Goals of Strategic Alliances

All-in-one solution

Flexibility

Acquisition of new customers

Add strengths, reduce weaknesses

Access to new markets and technologies

Common sources

Shared risk

Advantages:

Shared risk
Shared knowledge
Opportunities for growth

Speed to market
Complexity
Costs
Access to resources

Access to target markets

Disadvantages

Sharing

Creating a Competitor

Opportunity Costs

Uneven Alliances

Foreign confiscation

The five criteria of a strategic alliance:


There are five general criteria that differentiate strategic alliances from
conventional alliances. An alliance meeting any one of these criteria is strategic and
should be managed accordingly.
1. Critical to the success of a core business goal or objective.
2. Critical to the development or maintenance of a core competency or other source of competitive
advantage.
3. Blocks a competitive threat.
4. Creates or maintains strategic choices for the firm.
5. Mitigates a significant risk to the business.

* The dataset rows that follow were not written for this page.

-- ==== Sys2Proof/Tests/Slice0.lean ====
section
/-! SUPPORT. Tests: an ill-formed command for each check; for each statement, states and operands that meet its hypotheses, with
what the spec says the command then does. Expected values are worked out by hand from the rules named. -/

namespace Sys2Proof.Tests

open Sys2Proof.Machine

set_option Elab.async false

/-- The command answers a next state that passes `p`. -/
def run (i : Instr) (s : State) (p : State → Bool) : Bool :=
  match exec i s with
  | .next t => p t
  | _ => false

/-- The command changes nothing. -/
def still (i : Instr) (s : State) : Bool := run i s fun t => decide (t = s)

/-- The command faults at a unit that does not exist. -/
def noUnit (i : Instr) : Bool :=
  !i.wellFormed && match exec i State.reset with
  | .fault .noSuchUnit => true
  | _ => false

/-! ## Small states -/

def bead0 : BeadId := ⟨0, 0, 0, 0⟩

def rod0 : RodId := ⟨0, 0, 0⟩

def noContents : ImageContents where
  computeRods := []
  shadowRods := []
  rotationOffset := 0
  threads := []
  defs := []
  moverProgs := []
  histTable := []
  plan := []
  routes := []
  indexPositions := []
  tally := []
  placement := []
  requestBytes := 0
  outputBytes := 0
  outputs := 0

/-- An image with the one rod 0 of frame 0. -/
def image0 : Image where
  firingId := 0
  mode := 0
  tied := false
  seq := false
  carryFlag := false
  batchSlots := 1
  beadFrames := 1
  shardFrames := 0
  stepBound := 0
  holdNs := 0
  floorMops := 700
  minPch := 0
  minPkg := 0
  minRods := 0
  contents := { noContents with computeRods := [rod0] }
  rules := []
  evalSteps := 0
  seqBlocks := 0
  joinMax := 0
  maxSteps := 0
  slotWordOffset := 0
  slotTable := 0
  coils := []

def step0 : Machine.Step := ⟨[], false, [], [], 0⟩

def firing0 : Firing where
  handle := 1
  part := 0
  img := image0
  status := .running
  withdrawing := false
  step := none
  stepNo := 0
  stepsRun := 0
  swap := none
  rules := []
  hist := []
  late := []
  pins := []
  acct := none
  releasing := []
  leaving := []
  coils := []
  mismatches := []
  keptEvents := []
  ahead := []
  sent := []
  oldTables := []

def desc0 : Desc where
  opcode := 0x3F
  flags := 0
  tag := 7
  timeoutUs := 0
  waitFence := 0
  signalFence := 0
  waitValue := 0
  signalValue := 0
  chainAddr := 0
  op0 := 0
  op1 := 0
  op2 := 0
  validity := 0
  reserved := false

/-- A command of ring 0 of port 0 with an opcode, in a phase. -/
def cmd0 (op : Nat) (phase : CmdPhase) : Cmd := { newCmd 5 0 0 3 { desc0 with opcode := op } false 0 0 none with phase := phase }

/-- Port 0 ATTACHED; ring 0 FETCHING with one place taken, and space for records. -/
def attached : State :=
  (State.reset.modPort 0 fun p => { p with state := 2 }).modRing 0 0 fun r => { r with state := 2, inflight := 1 }

/-- A command in flight there. -/
def withCmd (x : Cmd) : State := { attached with cmds := [x] }

/-- A firing admitted on partition 0. -/
def withFiring (f : Firing) : State := { State.reset with firings := [f] }

/-- A step runs; context 0 of bead 0 has some registers. -/
def issuing (regs : Sparse Word64) : State :=
  (withFiring { firing0 with step := some step0 }).setBead bead0
    (Bead.reset.setCtx 0 { Ctx.reset with regs := regs, ended := false })

/-- The words of the program of context 0 of bead 0. -/
def prog (ws : List Word64) (s : State) : State :=
  s.modFiring 1 fun f => { f with img := { f.img with contents := { f.img.contents with
    threads := [⟨bead0, 0, ws, none, none, none⟩] } } }

/-- Context 0 of bead 0, at the first of these words, issues the command, and the next state passes `p`. -/
def issue (ws : List Word64) (i : Instr) (s : State) (p : State → Bool) : Bool :=
  (prog ws s).mayIssue bead0 0 i && run i (prog ws s) p

/-- A word of class CTRL (R117). -/
def ctrlW (op rd rs rt imm : Nat) : Word64 :=
  BitVec.ofNat 64 (op * 2 ^ 54 + rd * 2 ^ 50 + rs * 2 ^ 46 + rt * 2 ^ 42 + imm)

/-- Partition 0's tree maps the first GiB to tier H of frame 0 at 0x40000000, with PIN and WRITE: a root entry and a 1 GiB leaf. -/
def mapped (s : State) : State :=
  (s.pokeDev ⟨0, .h, 0⟩ (leBytes 8 0x10001)).pokeDev ⟨0, .h, 0x10000⟩ (leBytes 8 0x4000000F)

/-! ## WellFormed: a command that names a unit that does not exist -/

theorem test_no_such_port : noUnit (.attach 4 0) = true ∧ noUnit (.frameCapWrite 4 0 0) = true := by decide +kernel

theorem test_no_such_ring : noUnit (.ringEnable 0 64 0) = true ∧ noUnit (.ringEnable 4 0 0) = true := by decide +kernel

theorem test_no_such_frame : noUnit (.frameQuiescent 20) = true ∧ noUnit (.frameCapWrite 0 20 0) = true := by decide +kernel

theorem test_no_such_link : noUnit (.nak 0 4 0) = true ∧ noUnit (.nak 20 0 0) = true := by decide +kernel

theorem test_no_such_gather_unit : noUnit (.gatherPosition 0 16 []) = true ∧ noUnit (.gatherPosition 20 0 []) = true := by decide +kernel

theorem test_no_such_carry_unit : noUnit (.add 0 12 []) = true ∧ noUnit (.addScaled 20 0 []) = true := by decide +kernel

theorem test_no_such_context : noUnit (.ctrlNop bead0 8) = true ∧ noUnit (.ctrlNop ⟨20, 0, 0, 0⟩ 0) = true := by decide +kernel

theorem test_no_such_bead : noUnit (.vecComplete ⟨0, 15, 0, 0⟩) = true ∧ noUnit (.mmaComplete ⟨0, 0, 125, 0⟩) = true ∧
    noUnit (.pairEvent ⟨0, 0, 0, 8⟩ 0) = true := by decide +kernel

theorem test_no_such_rod : noUnit (.livenessProbe ⟨0, 0, 125⟩ true) = true ∧ noUnit (.mvComplete ⟨0, 15, 0⟩ 0 [] []) = true := by
  decide +kernel

theorem test_no_such_engine : noUnit (.fillerExpire bead0 2) = true ∧ noUnit (.mvComplete rod0 4 [] []) = true ∧
    noUnit (.coilComplete bead0 3) = true := by decide +kernel

theorem test_no_such_physical_rod : noUnit (.spareRodTest 0 0 128) = true ∧ noUnit (.spareRodTest 0 15 0) = true := by
  decide +kernel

The Nature and Significance of Strategic Alliance:


Strategic alliance is emerging as and proving to be a powerful management tool/technique in business
management, especially in the current era of globalization of business. But, unlike other management
tools or techniques, strategic alliance may harm the interest of business or even make the managers of the
business lose their business altogether.
Procompetitive alliances are generally interindustry, vertical value-chain relationships, as between
manufacturers and their suppliers or distributors.
Noncompetitive alliances tend to be intraindustry links among noncompetitive firms, for example
General
Motors and Isuzu, which are jointly developing a small car that both will sell.
Precompetitive alliances typically bring together firms from different, often unrelated industries to work
on well-defined activities such as new technology development. DuPont and Sony's cooperative
development of optical memory-storage products is an example.